Automating bulk-picking offers other benefits, as well. Chiappetta explains: “Food product is typically grown/raised in individual or single units. Upon harvest, it is combined into bulk storage, such as crates, totes, and boxes, and then transported to processing facilities, where it then needs to be actively singulated before it [can] be processed and then recombined into final packaging.

“Today, the only two solutions for singulating bulk product are human workers or conventional, non-robotic automation that takes up tremendous floor space and tends to be expensive, inflexible, and difficult to maintain/sanitize,” Chiappetta continues. “Technology that can enable industrial robots to do bulk picking of variable product from unstructured boxes, bins, or totes … would allow for less expensive, simpler, safer, and more flexible automation solutions.”

This video from Soft Robotics shows the capability of SoftAI for packing poultry into trays; however, it is not from a packaging line in a Tyson facility.

 

Bulk picking has not previously been automated, because industrial robots were unable to perform with human-level hand-eye coordination. “Human workers have unmatched dexterity, perception, and cognitive capabilities that allow them to deal with delicate, variable product and unstructured environments typically found in agriculture, food processing, and order fulfillment,” Chiappetta explains.
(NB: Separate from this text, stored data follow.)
-- ==== Sys2Proof/Laws/Keeps.lean ====
section
/-! SUPPORT. What each operation leaves alone: one lemma for each, naming every block that it does not touch. -/

namespace Sys2Proof.Machine

theorem foldl_view {α β : Type} (view : Part → β) (f : Part → α → Part) (h : ∀ q x, view (f q x) = view q) (l : List α)
    (p : Part) : view (l.foldl f p) = view p := by
  induction l generalizing p with
  | nil => rfl
  | cons x rest ih => rw [List.foldl_cons, ih, h]

@[simp] theorem Part.modLink_keeps (i : LinkIx) (g : SensorLink → SensorLink) (p : Part) :
    (Part.modLink i g p).geo = p.geo ∧ (Part.modLink i g p).fra = p.fra ∧ (Part.modLink i g p).scn = p.scn ∧
    (Part.modLink i g p).rca = p.rca ∧ (Part.modLink i g p).mxs = p.mxs ∧ (Part.modLink i g p).lpc = p.lpc ∧
    (Part.modLink i g p).mlt = p.mlt ∧ (Part.modLink i g p).xu = p.xu ∧ (Part.modLink i g p).tel = p.tel ∧
    (Part.modLink i g p).sns = p.sns ∧ (Part.modLink i g p).tlu = p.tlu ∧
    (Part.modLink i g p).issued = p.issued ∧ (Part.modLink i g p).frees = p.frees := by
  simp [Part.modLink]

@[simp] theorem Part.modMirror_keeps (m : MirrorIx) (g : MirrorLink → MirrorLink) (p : Part) :
    (Part.modMirror m g p).geo = p.geo ∧ (Part.modMirror m g p).links = p.links ∧
    (Part.modMirror m g p).fra = p.fra ∧ (Part.modMirror m g p).scn = p.scn ∧
    (Part.modMirror m g p).rca = p.rca ∧ (Part.modMirror m g p).mxs = p.mxs ∧
    (Part.modMirror m g p).lpc = p.lpc ∧ (Part.modMirror m g p).xu = p.xu ∧
    (Part.modMirror m g p).tel = p.tel ∧ (Part.modMirror m g p).sns = p.sns ∧
    (Part.modMirror m g p).tlu = p.tlu ∧ (Part.modMirror m g p).issued = p.issued ∧
    (Part.modMirror m g p).frees = p.frees := by
  simp [Part.modMirror]

@[simp] theorem Part.modSlot_keeps (i : SlotIx) (g : AsmSlot → AsmSlot) (p : Part) :
    (Part.modSlot i g p).geo = p.geo ∧ (Part.modSlot i g p).links = p.links ∧
    (Part.modSlot i g p).scn = p.scn ∧ (Part.modSlot i g p).rca = p.rca ∧ (Part.modSlot i g p).mxs = p.mxs ∧
    (Part.modSlot i g p).lpc = p.lpc ∧ (Part.modSlot i g p).mlt = p.mlt ∧ (Part.modSlot i g p).xu = p.xu ∧
    (Part.modSlot i g p).tel = p.tel ∧ (Part.modSlot i g p).sns = p.sns ∧ (Part.modSlot i g p).tlu = p.tlu ∧
    (Part.modSlot i g p).issued = p.issued ∧ (Part.modSlot i g p).frees = p.frees := by
  simp [Part.modSlot]

@[simp] theorem Part.modRecord_keeps (i : SlotIx) (g : SlopeRecord → SlopeRecord) (p : Part) :
    (Part.modRecord i g p).geo = p.geo ∧ (Part.modRecord i g p).links = p.links ∧
    (Part.modRecord i g p).fra = p.fra ∧ (Part.modRecord i g p).rca = p.rca ∧
    (Part.modRecord i g p).mxs = p.mxs ∧ (Part.modRecord i g p).lpc = p.lpc ∧
    (Part.modRecord i g p).mlt = p.mlt ∧ (Part.modRecord i g p).xu = p.xu ∧
    (Part.modRecord i g p).tel = p.tel ∧ (Part.modRecord i g p).sns = p.sns ∧
    (Part.modRecord i g p).tlu = p.tlu ∧ (Part.modRecord i g p).issued = p.issued ∧
    (Part.modRecord i g p).frees = p.frees := by
  simp [Part.modRecord]

@[simp] theorem Part.modBank_keeps (b : BankIx) (g : BankRecord → BankRecord) (p : Part) :
    (Part.modBank b g p).geo = p.geo ∧ (Part.modBank b g p).links = p.links ∧
    (Part.modBank b g p).fra = p.fra ∧ (Part.modBank b g p).scn = p.scn ∧ (Part.modBank b g p).rca = p.rca ∧
    (Part.modBank b g p).lpc = p.lpc ∧ (Part.modBank b g p).mlt = p.mlt ∧ (Part.modBank b g p).xu = p.xu ∧
    (Part.modBank b g p).tel = p.tel ∧ (Part.modBank b g p).sns = p.sns ∧ (Part.modBank b g p).tlu = p.tlu ∧
    (Part.modBank b g p).issued = p.issued ∧ (Part.modBank b g p).frees = p.frees := by
  simp [Part.modBank]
But, as it’s getter harder to find and hire workers, many companies are looking to automation to fill the gap and meet growing production volumes.

Chiappetta adds, “Soft Robotics is working diligently to launch SoftAI solutions over the next few months. We are finalizing the designs, tuning our algorithms, and going through the verification and validation part of our formal Product Development Process.”

The company also continues to build on its AI engine to address even more challenging applications, such as meal kitting and high-stock-keeping unit (SKU) grocery-order fulfillment.